PLC Programming Best Practices

Understanding PLC Programming in Modern Industrial Automation

Programmable Logic Controllers (PLCs) form the backbone of industrial automation across Atlantic Canada's diverse manufacturing, processing, and resource extraction sectors. From fish processing plants along Nova Scotia's coastline to forestry operations in New Brunswick and offshore energy installations, PLCs control critical processes that demand reliability, efficiency, and safety. However, the difference between a PLC program that merely functions and one that excels in maintainability, performance, and longevity lies in adherence to established best practices.

For engineering teams across the Maritime provinces, implementing robust PLC programming standards isn't just about technical excellence—it's about ensuring that control systems can be maintained, troubleshot, and upgraded by personnel who may not have been involved in the original development. This comprehensive guide explores the essential best practices that Sangster Engineering Ltd. applies to every automation project we undertake.

Structured Programming and Code Organisation

The foundation of any maintainable PLC program begins with proper structure and organisation. Modern PLCs from manufacturers such as Allen-Bradley, Siemens, and Schneider Electric support modular programming approaches that should be leveraged fully.

Program Architecture Fundamentals

A well-organised PLC program typically follows a hierarchical structure that separates concerns and improves readability:

• Main Program Routine: Acts as the program coordinator, calling subroutines in a logical sequence without containing actual control logic

• Equipment Modules: Dedicated routines for each major piece of equipment (conveyors, pumps, valves, drives)

• Fault Handling Routines: Centralised fault detection, annunciation, and recovery logic

• Communication Routines: Handling of HMI exchanges, network communications, and data logging

• Initialisation Sequences: Startup procedures, mode selection, and system configuration

For a typical processing facility in Nova Scotia—whether it's a seafood plant in Lunenburg or a manufacturing facility in Truro—this modular approach allows maintenance technicians to quickly locate and understand specific sections of code without navigating through thousands of rungs of unorganised logic.

Naming Conventions and Documentation

Consistent naming conventions dramatically reduce troubleshooting time. We recommend adopting a standardised prefix system that immediately identifies tag types and locations:

• Input Tags: I_AreaName_DeviceName_Function (e.g., I_PKG_CONV01_RunFB)

• Output Tags: O_AreaName_DeviceName_Function (e.g., O_PKG_CONV01_Start)

• Internal Bits: B_AreaName_Function (e.g., B_PKG_AutoMode)

• Timers: T_AreaName_Function (e.g., T_PKG_ConvDelay)

• Counters: C_AreaName_Function (e.g., C_PKG_BoxCount)

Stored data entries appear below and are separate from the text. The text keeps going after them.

/-- The word 0x40WW00PP is ENCE. With m = C[W-1:0]: on an unlocked block with p < W, m not 0 and p + popcount(m) <= W
it completes with R[i] = B[i-p] where p <= i < W and m[i-p] is set, R[i] = A[i] elsewhere below W, R[i] = 0 from W up,
R2 = p + popcount(m), and no state written; otherwise it faults and changes only FLT: BAD_INDEX when p >= W, else
ZERO_MASK when the mask is 0, else BAD_COUNT. (R111) -/
def Obligations.EnceClearsThenSetsTheField : Prop :=
  (∀ (ws : Width) (p : Nat), p < 256 →
    decode (BitVec.ofNat 32 (0x40 * 2 ^ 24 + ws.code * 2 ^ 16 + p)) = .ok (.ence ws p)) ∧
  ∀ (ws : Width) (p : Nat) (s : State), s.block.flt = 0 →
    (p < ws.bits → lowBits ws s.operands.c ≠ 0 → p + onesCount ws s.operands.c ≤ ws.bits →
      ∃ r : Port, exec (.ence ws p) s =
        .next { s with response := some (.ok r (BitVec.ofNat 8 (p + onesCount ws s.operands.c))) } ∧
      ∀ i : Nat, r.getLsbD i = (decide (i < ws.bits) &&
        (if p ≤ i ∧ s.operands.c.getLsbD (i - p) = true then s.operands.b.getLsbD (i - p) else s.operands.a.getLsbD i))) ∧
    (ws.bits ≤ p → exec (.ence ws p) s =
      .next { s with block := { s.block with flt := 2 }, response := some (.fault .badIndex) }) ∧
    (p < ws.bits → lowBits ws s.operands.c = 0 → exec (.ence ws p) s =
      .next { s with block := { s.block with flt := 3 }, response := some (.fault .zeroMask) }) ∧
    (p < ws.bits → lowBits ws s.operands.c ≠ 0 → ws.bits < p + onesCount ws s.operands.c → exec (.ence ws p) s =
      .next { s with block := { s.block with flt := 4 }, response := some (.fault .badCount) })

/-- The word 0x41WW00PP is ENCF. With m = C[W-1:0]: on an unlocked block with p < W, m not 0 and p + popcount(m) <= W
it completes with R[i] = A[i] or (p <= i and m[i-p] and B[i-p]) below W, R[i] = 0 from W up, R2 = p + popcount(m), and
no state written; otherwise it faults and changes only FLT: BAD_INDEX when p >= W, else ZERO_MASK when the mask is 0,
else BAD_COUNT. When the field of A is 0 it gives the same answer as ENCE. (R112) -/
def Obligations.EncfOrsTheFieldIn : Prop :=
  (∀ (ws : Width) (p : Nat), p < 256 →
    decode (BitVec.ofNat 32 (0x41 * 2 ^ 24 + ws.code * 2 ^ 16 + p)) = .ok (.encf ws p)) ∧
  ∀ (ws : Width) (p : Nat) (s : State), s.block.flt = 0 →
    (p < ws.bits → lowBits ws s.operands.c ≠ 0 → p + onesCount ws s.operands.c ≤ ws.bits →
      ∃ r : Port, exec (.encf ws p) s =
        .next { s with response := some (.ok r (BitVec.ofNat 8 (p + onesCount ws s.operands.c))) } ∧
      (∀ i : Nat, r.getLsbD i = (decide (i < ws.bits) && (s.operands.a.getLsbD i ||
        (decide (p ≤ i) && s.operands.c.getLsbD (i - p) && s.operands.b.getLsbD (i - p))))) ∧
      ((∀ i < ws.bits, p ≤ i → s.operands.c.getLsbD (i - p) = true → s.operands.a.getLsbD i = false) →
        exec (.encf ws p) s = exec (.ence ws p) s)) ∧
    (ws.bits ≤ p → exec (.encf ws p) s =
      .next { s with block := { s.block with flt := 2 }, response := some (.fault .badIndex) }) ∧
    (p < ws.bits → lowBits ws s.operands.c = 0 → exec (.encf ws p) s =
      .next { s with block := { s.block with flt := 3 }, response := some (.fault .zeroMask) }) ∧
    (p < ws.bits → lowBits ws s.operands.c ≠ 0 → ws.bits < p + onesCount ws s.operands.c → exec (.encf ws p) s =
      .next { s with block := { s.block with flt := 4 }, response := some (.fault .badCount) })

/-- The word 0x42WW00PP is ENCN. With m = C[W-1:0] and e = (B + 1) mod 2^W: on an unlocked block with p < W, m not 0
and p + popcount(m) <= W it completes with R[i] = e[i-p] where p <= i < W and m[i-p] is set, R[i] = A[i] elsewhere
below W, R[i] = 0 from W up, R2 = p + popcount(m), and no state written; otherwise it faults and changes only FLT:
BAD_INDEX when p >= W, else ZERO_MASK when the mask is 0, else BAD_COUNT. (R113) -/
def Obligations.EncnStoresTheValuePlusOne : Prop :=
  (∀ (ws : Width) (p : Nat), p < 256 →
    decode (BitVec.ofNat 32 (0x42 * 2 ^ 24 + ws.code * 2 ^ 16 + p)) = .ok (.encn ws p)) ∧
  ∀ (ws : Width) (p : Nat) (s : State), s.block.flt = 0 →
    (p < ws.bits → lowBits ws s.operands.c ≠ 0 → p + onesCount ws s.operands.c ≤ ws.bits →
      ∃ r : Port, exec (.encn ws p) s =
        .next { s with response := some (.ok r (BitVec.ofNat 8 (p + onesCount ws s.operands.c))) } ∧
      ∀ i : Nat, r.getLsbD i = (decide (i < ws.bits) &&
        (if p ≤ i ∧ s.operands.c.getLsbD (i - p) = true then (s.operands.b + 1).getLsbD (i - p)
          else s.operands.a.getLsbD i))) ∧
    (ws.bits ≤ p → exec (.encn ws p) s =
      .next { s with block := { s.block with flt := 2 }, response := some (.fault .badIndex) }) ∧
    (p < ws.bits → lowBits ws s.operands.c = 0 → exec (.encn ws p) s =
      .next { s with block := { s.block with flt := 3 }, response := some (.fault .zeroMask) }) ∧
    (p < ws.bits → lowBits ws s.operands.c ≠ 0 → ws.bits < p + onesCount ws s.operands.c → exec (.encn ws p) s =
      .next { s with block := { s.block with flt := 4 }, response := some (.fault .badCount) })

Every rung should include a descriptive comment explaining its purpose, not simply restating what the logic does. Compare "This rung starts the conveyor" with "Conveyor 01 start permissives: Auto mode active, no downstream fault, and photoeye clear for minimum 2 seconds." The latter provides context that proves invaluable during 2:00 AM troubleshooting calls.

Safety-First Programming Methodology

In Canadian industrial environments, safety isn't optional—it's mandated by provincial occupational health and safety regulations and enforced through standards such as CSA Z432 and ISO 13849. PLC programming must integrate seamlessly with safety systems while maintaining clear boundaries between safety and standard control functions.

Fail-Safe Design Principles

Every output should be analysed to determine its safe state during power loss, communication failure, or processor fault conditions. Critical principles include:

• Normally Closed Logic: Safety-critical inputs (emergency stops, guard interlocks, limit switches) should be wired normally closed so that wire breaks result in a safe shutdown condition

• Watchdog Timers: Implement heartbeat monitoring between PLCs and safety systems, with typical timeout values of 100-500 milliseconds depending on process requirements

• Output Verification: For critical actuators, use feedback confirmation within defined time windows (typically 2-5 seconds for valve operations, 0.5-1 second for contactor feedback)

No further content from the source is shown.